Ok, I see where you're coming from. I hope I'm not going off-topic, but I feel a slight urge to demur. It depends what you mean by make sense: dictionaries just record how language is used, and the rules are agreed but essentially arbitrary. No idiomatic expressions make sense, at one level, and by English standards Italian never makes no sense whenever it uses a double negative.


----------



## Paulfromitaly

tsoapm said:


> It depends what you mean by make sense:


To me, it doesn't make sense to "promise", that is, to tell someone that *you will *certainly do something, when this something has already been done.


----------



## tsoapm

All I can say is that I believe 'promise' has a wider sense in English than the one you're working with.


----------



## Paulfromitaly

tsoapm said:


> All I can say is that I believe 'promise' has a wider sense in English than the one you're working with.


promise - WordReference.com Dictionary of English

Can you tell me which meaning of promise you're talking about?
It's possible that, in my mind, I focus more on the meaning of "promettere" which is never synonymous with to swear.


----------



## tsoapm

I'm not sure, but there are some there I think that don't expressly mention the future, even if most do.


----------



## Mary49

Perhaps this one?
Promise: Traduzione in italiano - Dizionario Inglese - Corriere.it
*"4* (to assure) assicurare, garantire".
And these?:
to promise: traduzione in italiano - Dizionari
"he hasn’t seen it, I promise non l’ha visto, te l’assicuro; she’s not what you think, I promise you that   lei non è quello che credi, questo te lo assicuro".
I promise you | meaning of I promise you in Longman Dictionary of Contemporary English | LDOCE




I PROMISE (YOU) (phrase) definition and synonyms | Macmillan Dictionary


----------



## You little ripper!

The fact that it's in the dictionary doesn't make it more logical. Dictionaries don't create usage. Usage (even illogical usage) creates the definitions found in dictionaries.


----------



## tsoapm

Sure, but I can't help but feel like this is an argument going round in circles.


----------



## Pietruzzo

tsoapm said:


> Sure, but I can't help but feel like this is an argument going round in circles.

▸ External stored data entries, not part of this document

/-- The binary32 nearest to an integer. -/
def f32int (i : Int) : Word := BitVec.ofNat 32 (Fmt.f32.round .rn (Num.ofInt i 0 false))

/-- Clamp(Floor(x), 0, LEVELS); NaN gives 0 (R234). -/
def levelOf (x : Word) (levels : Nat) : Nat :=
  match f32val x with
  | .nan => 0
  | .inf neg => if neg then 0 else levels
  | .fin neg m e => (clampInt (floorNum neg m e) 0 levels).toNat

/-- Bytes of a texel, its channels, their width in bytes (R306). -/
def texelShape (tfmt : Nat) : Nat × Nat :=
  match tfmt with
  | 0 => (1, 1) | 1 => (4, 1) | 2 => (1, 2) | 3 => (4, 2) | 4 => (1, 4) | _ => (4, 4)

/-- Bytes of a texel. -/
def texelBytes (tfmt : Nat) : Nat := (texelShape tfmt).1 * (texelShape tfmt).2

/-- One channel of a texel (R308). -/
def texelChannel (tfmt : Nat) (b : List Byte) (i : Nat) : Word :=
  let w := (texelShape tfmt).2
  let v := fieldOf b (w * i) w
  if w = 1 then f32div (f32int v) (f32int 255)
  else if w = 2 then BitVec.ofNat 32 (cvtResult .f32 .rn (cvtSource .f16 v))
  else BitVec.ofNat 32 v

/-- R, G, B, A of a texel: a channel the format lacks reads 0, except A, which reads 1.0 (R234); `none` is
a border texel (R306). -/
def texelColor (tfmt : Nat) (b : Option (List Byte)) : List Word :=
  let n := (texelShape tfmt).1
  (List.range 4).map fun i =>
    if i < n then (match b with | some b => texelChannel tfmt b i | none => 0)
    else if i = 3 then 0x3F800000 else 0

/-- The address mode of one coordinate; none outside a bordered level (R306). -/
def wrapCoord (mode : Nat) (k : Int) (n : Nat) : Option Nat :=
  match mode with
  | 0 => some (k % n).toNat
  | 1 => some (clampInt k 0 (n - 1)).toNat
  | 2 => let m := (k % (2 * n)).toNat; some (if m < n then m else 2 * n - 1 - m)
  | _ => if 0 ≤ k ∧ k < n then some k.toNat else none

/-- Width and height of a level (R307). -/
def LodDesc.size (d : LodDesc) (l : Nat) : Nat × Nat := (max 1 (d.w0 / 2 ^ l), max 1 (d.h0 / 2 ^ l))

/-- The byte offsets of t(0,0), t(1,0), t(0,1), t(1,1) in a level, with fx and fy (R234); every texel is a
border texel when x or y is not finite. -/
def LodDesc.taps (d : LodDesc) (l : Nat) (u v : Word) : List (Option Nat) × Word × Word :=
  let (w, h) := d.size l
  let x := f32sub (f32mul u (f32int w)) 0x3F000000
  let y := f32sub (f32mul v (f32int h)) 0x3F000000
  match f32floor x, f32floor y with
  | some i, some j =>
    let tap (a b : Int) : Option Nat :=
      match wrapCoord d.amode (i + a) w, wrapCoord d.amode (j + b) h with
      | some p, some q => some ((q * w + p) * texelBytes d.tfmt)
      | _, _ => none
    ([tap 0 0, tap 1 0, tap 0 1, tap 1 1], f32sub x (f32int i), f32sub y (f32int j))
  | _, _ => ([none, none, none, none], 0, 0)

/-- The residency pages of a sample (R307, R308). -/
def tapPages (ts : List (Option Nat)) : List Nat :=
  ts.foldl (fun ps t => match t with | some o => insertNat (o / 65536) ps | none => ps) []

Not for me. That usage of "I promise" is clearly too controversial for a non-native speaker.


----------



## rrose17

Just to add my 2 cents. While not making all that much sense, perhaps, I'd say it is definitely used as YLR has indicated. It's especially used in contexts where you have to swear that you haven't done anything wrong.
_You've been smoking again, haven't you?
No I haven't, I promise._
It does sound a little like a kid speaking, but adults use it as well.


----------